-- ==== Sys2Proof/Laws/Scroll.lean ====
section
/-! SUPPORT. The item list of ANIMATE: the lengths of its parts and the sizes of its frames. -/

namespace Sys2Proof.Machine

open Sys2Proof

/-- R83: there is at least one window. -/
theorem windowCount_pos (we : Nat) : 1 ≤ windowCount we := by unfold windowCount; omega

/-- Packing a device frame reads only its 6 × 64 bits. -/
theorem enc_cols_congr {F G : Bitmap} (h : ∀ r < 6, ∀ c < 64, F r c = G r c) : enc F COLS = enc G COLS :=
  enc_congr fun r hr c hc => h r hr c (by simpa [COLS] using hc)

/-- R75, R78: the bits of an encoded device frame. -/
theorem dec_enc_cols (F : Bitmap) (r c : Nat) (hr : r < 6) (hc : c < 64) : dec (enc F COLS) 64 r c = F r c := by
  have h := enc_getElem? F 64 r (c / 8) hr (by omega)
  unfold dec
  rw [List.getD_eq_getElem?_getD, h]
  simp only [Option.getD_some]
  rw [packByte_getLsbD _ _ _ _ (by omega)]
  congr 1
  omega

/-- R35: an encoded device frame has 48 bytes. -/
@[simp] theorem enc_cols_length (F : Bitmap) : (enc F COLS).length = 48 := enc_length F COLS

@[simp] theorem shiftItems_length (s : State) (we i : Nat) : (shiftItems s we i).length = 2 := rfl

/-- R85, R86: the length of the curtain, in every reading. -/
theorem curtainItems_length (s : State) (we : Nat) :
    (curtainItems s we).length = 6 + s.params.rsDelays.count + (if initGateOpen s.params we then 1 else 0) := by
  unfold curtainItems
  cases s.params.rsDelays <;> cases initGateOpen s.params we <;>
    simp [RsDelays.count, List.range_succ]

@[simp] theorem holdItems_length (s : State) (h : Bool) : (holdItems s h).length = h.toNat := by
  cases h <;> rfl

/-- R84: the list of an ANIMATE without `last`. -/
theorem animateItems_of_none (s : State) (t h : Bool) (hl : s.lastValid = false) :
    animateItems s t h =
      (List.range (windowCount (effWidth t (opWidth s)))).flatMap (shiftItems s (effWidth t (opWidth s))) ++
        holdItems s h := by
  unfold animateItems
  congr 1
  apply List.flatMap_congr
  intro i _
  simp [windowItems, hl]

/-- R84: the list of an ANIMATE with `last`: the curtain, then the further windows. -/
theorem animateItems_of_some (s : State) (t h : Bool) (hl : s.lastValid = true) :
    animateItems s t h =
      curtainItems s (effWidth t (opWidth s)) ++
        ((List.range (windowCount (effWidth t (opWidth s)) - 1)).flatMap fun i =>
          shiftItems s (effWidth t (opWidth s)) (i + 1)) ++
        holdItems s h := by
  unfold animateItems
  congr 1
  obtain ⟨m, hm⟩ : ∃ m, windowCount (effWidth t (opWidth s)) = m + 1 :=
    ⟨_, (Nat.sub_add_cancel (windowCount_pos _)).symm⟩
  rw [hm, List.range_succ_eq_map, List.flatMap_cons, Nat.add_sub_cancel, List.flatMap_map]
  congr 1
  simp [windowItems, hl]

/-- R92: the list is never empty, and is bounded by the number of windows, in every reading. -/
theorem animateItems_length_bounds (s : State) (t h : Bool) :
    0 < (animateItems s t h).length ∧
      (animateItems s t h).length ≤ 2 * windowCount (effWidth t (opWidth s)) + 12 := by
  have hn := windowCount_pos (effWidth t (opWidth s))
  have hh : h.toNat ≤ 1 := Bool.toNat_le h
  cases hl : s.lastValid
  · rw [animateItems_of_none s t h hl, List.length_append, holdItems_length,
      length_flatMap_range _ 2 _ fun _ _ => shiftItems_length s _ _]
    omega
  · rw [animateItems_of_some s t h hl, List.length_append, List.length_append, holdItems_length,
      length_flatMap_range _ 2 _ fun _ _ => shiftItems_length s _ _, curtainItems_length]
    have hc : s.params.rsDelays.count ≤ 6 := by cases s.params.rsDelays <;> decide
    split <;> omega

/-- R83: there are fewer windows than a WIDTH can say. -/
theorem windowCount_le (s : State) (t : Bool) : windowCount (effWidth t (opWidth s)) ≤ 65535 := by
  have := s.width.isLt
  unfold windowCount effWidth opWidth COLS
  split <;> omega

/-- R35: every FRAME of an ANIMATE has 48 bytes. -/
theorem animateItems_deviceSized (s : State) (t h : Bool) : ∀ it ∈ animateItems s t h, it.deviceSized = true := by
  have hs : ∀ we i, ∀ it ∈ shiftItems s we i, it.deviceSized = true := by
    intro we i it hi
    simp only [shiftItems, List.mem_cons, List.not_mem_nil, or_false] at hi
    rcases hi with rfl | rfl
    · simp [Item.deviceSized, FRAME_BYTES, ROWS, COLS]
    · rfl
  have hc : ∀ we, ∀ it ∈ curtainItems s we, it.deviceSized = true := by
    intro we it hi
    simp only [curtainItems, List.mem_append, List.mem_flatMap, List.mem_cons] at hi
    rcases hi with ⟨k, -, rfl | hi⟩ | hi
    · simp [Item.deviceSized, FRAME_BYTES, ROWS, COLS]
    · split at hi <;> simp at hi
      rw [hi]; rfl
    · split at hi <;> simp at hi
      rw [hi]; rfl
  intro it hi
  simp only [animateItems, List.mem_append, List.mem_flatMap] at hi
  rcases hi with ⟨i, -, hi⟩ | hi
  · unfold windowItems at hi
    split at hi
    · exact hc _ it hi
    · exact hs _ _ it hi
  · cases h <;> simp [holdItems] at hi
    rw [hi]; rfl

/-! ### What the list depends on -/

/-- R81: a window, bit by bit. -/
theorem win_eq (s : State) (we i r c : Nat) : win s we i r c = (decide (i + c < we) && fbBit s r (i + c)) := by
  unfold win
  split <;> simp_all

theorem shiftItems_congr {s u : State} {we i : Nat} (hd : u.csDelay = s.csDelay)
    (hw : ∀ r < 6, ∀ c < 64, win u we i r c = win s we i r c) : shiftItems u we i = shiftItems s we i := by
  unfold shiftItems
  rw [hd, enc_cols_congr hw]

theorem inter_congr {A B A' B' : Bitmap} {k : Nat} (hA : ∀ r < 6, ∀ c < 64, A r c = A' r c)
    (hB : ∀ r < 6, ∀ c < 64, B r c = B' r c) : enc (inter k A B) COLS = enc (inter k A' B') COLS := by
  apply enc_cols_congr
  intro r hr c hc
  unfold inter
  split
  · exact hA _ (by omega) c hc
  · exact hB _ (by omega) c hc

theorem curtainItems_congr {s u : State} {we : Nat} (hp : u.params = s.params) (h1 : u.rsDelay = s.rsDelay)
    (h2 : u.initDelay = s.initDelay) (hl : u.lastBuf = s.lastBuf)
    (hw : ∀ r < 6, ∀ c < 64, win u we 0 r c = win s we 0 r c) : curtainItems u we = curtainItems s we := by
  have e : ∀ k, enc (inter k (opLast u) (win u we 0)) COLS = enc (inter k (opLast s) (win s we 0)) COLS :=
    fun k => inter_congr (fun r _ c _ => by unfold opLast; rw [hl]) hw
  unfold curtainItems
  simp only [e, hp, h1, h2]

theorem windowItems_congr {s u : State} {we i : Nat} (hv : u.lastValid = s.lastValid) (hp : u.params = s.params)
    (h1 : u.rsDelay = s.rsDelay) (h2 : u.csDelay = s.csDelay) (h3 : u.initDelay = s.initDelay)
    (hl : u.lastBuf = s.lastBuf) (hw : ∀ r < 6, ∀ c < 64, win u we i r c = win s we i r c) :
    windowItems u we i = windowItems s we i := by
  unfold windowItems
  rw [hv]
  split
  · rename_i h
    exact curtainItems_congr hp h1 h3 hl (by rw [← h.1]; exact hw)
  · exact shiftItems_congr h2 hw

/-! ### `acceptAnimate`, field by field -/

@[simp] theorem acceptAnimate_busy (t h : Bool) (s : State) : (acceptAnimate t h s).busy = true := rfl
@[simp] theorem acceptAnimate_err (t h : Bool) (s : State) : (acceptAnimate t h s).err = s.err := rfl
@[simp] theorem acceptAnimate_bwe (t h : Bool) (s : State) : (acceptAnimate t h s).bwe = s.bwe := rfl
@[simp] theorem acceptAnimate_lastValid (t h : Bool) (s : State) : (acceptAnimate t h s).lastValid = s.lastValid := rfl
@[simp] theorem acceptAnimate_errCode (t h : Bool) (s : State) : (acceptAnimate t h s).errCode = s.errCode := rfl
@[simp] theorem acceptAnimate_width (t h : Bool) (s : State) : (acceptAnimate t h s).width = s.width := rfl
@[simp] theorem acceptAnimate_errInfo (t h : Bool) (s : State) : (acceptAnimate t h s).errInfo = s.errInfo := rfl
@[simp] theorem acceptAnimate_rsDelay (t h : Bool) (s : State) : (acceptAnimate t h s).rsDelay = s.rsDelay := rfl
@[simp] theorem acceptAnimate_csDelay (t h : Bool) (s : State) : (acceptAnimate t h s).csDelay = s.csDelay := rfl
@[simp] theorem acceptAnimate_initDelay (t h : Bool) (s : State) : (acceptAnimate t h s).initDelay = s.initDelay := rfl
@[simp] theorem acceptAnimate_holdDelay (t h : Bool) (s : State) : (acceptAnimate t h s).holdDelay = s.holdDelay := rfl
@[simp] theorem acceptAnimate_items (t h : Bool) (s : State) : (acceptAnimate t h s).items = 0 := rfl
@[simp] theorem acceptAnimate_lastBuf (t h : Bool) (s : State) : (acceptAnimate t h s).lastBuf = s.lastBuf := rfl
@[simp] theorem acceptAnimate_fb (t h : Bool) (s : State) : (acceptAnimate t h s).fb = s.fb := rfl
@[simp] theorem acceptAnimate_q (t h : Bool) (s : State) : (acceptAnimate t h s).q = s.q := rfl
@[simp] theorem acceptAnimate_ecmd (t h : Bool) (s : State) : (acceptAnimate t h s).ecmd = .ani := rfl
@[simp] theorem acceptAnimate_cmdItems (t h : Bool) (s : State) : (acceptAnimate t h s).cmdItems = animateItems s t h := rfl
@[simp] theorem acceptAnimate_pos (t h : Bool) (s : State) : (acceptAnimate t h s).pos = 0 := rfl
@[simp] theorem acceptAnimate_pendingLast (t h : Bool) (s : State) : (acceptAnimate t h s).pendingLast = animateLast s t := rfl
@[simp] theorem acceptAnimate_params (t h : Bool) (s : State) : (acceptAnimate t h s).params = s.params := rfl
@[simp] theorem acceptAnimate_fbDraw (t h : Bool) (s : State) : (acceptAnimate t h s).fbDraw = s.fbDraw := rfl
@[simp] theorem acceptAnimate_hostProg (t h : Bool) (s : State) : (acceptAnimate t h s).hostProg = s.hostProg := rfl
@[simp] theorem acceptAnimate_busResp (t h : Bool) (s : State) : (acceptAnimate t h s).busResp = s.busResp := rfl
@[simp] theorem acceptAnimate_delivered (t h : Bool) (s : State) : (acceptAnimate t h s).delivered = s.delivered := rfl
@[simp] theorem acceptAnimate_turns (t h : Bool) (s : State) : (acceptAnimate t h s).turns = s.turns := rfl
@[simp] theorem acceptAnimate_drawn (t h : Bool) (s : State) : (acceptAnimate t h s).drawn = s.drawn := rfl

end Sys2Proof.Machine
end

^^^^^^^^^^^^^^^^

▶ [Your assignment]: Whenever the word "opLast" shows up in a line above, copy that line.

▶ [Reply]:
  have e : ∀ k, enc (inter k (opLast u) (win u we 0)) COLS = enc (inter k (opLast s) (win s we 0)) COLS :=
    fun k => inter_congr (fun r _ c _ => by unfold opLast; rw [hl]) hw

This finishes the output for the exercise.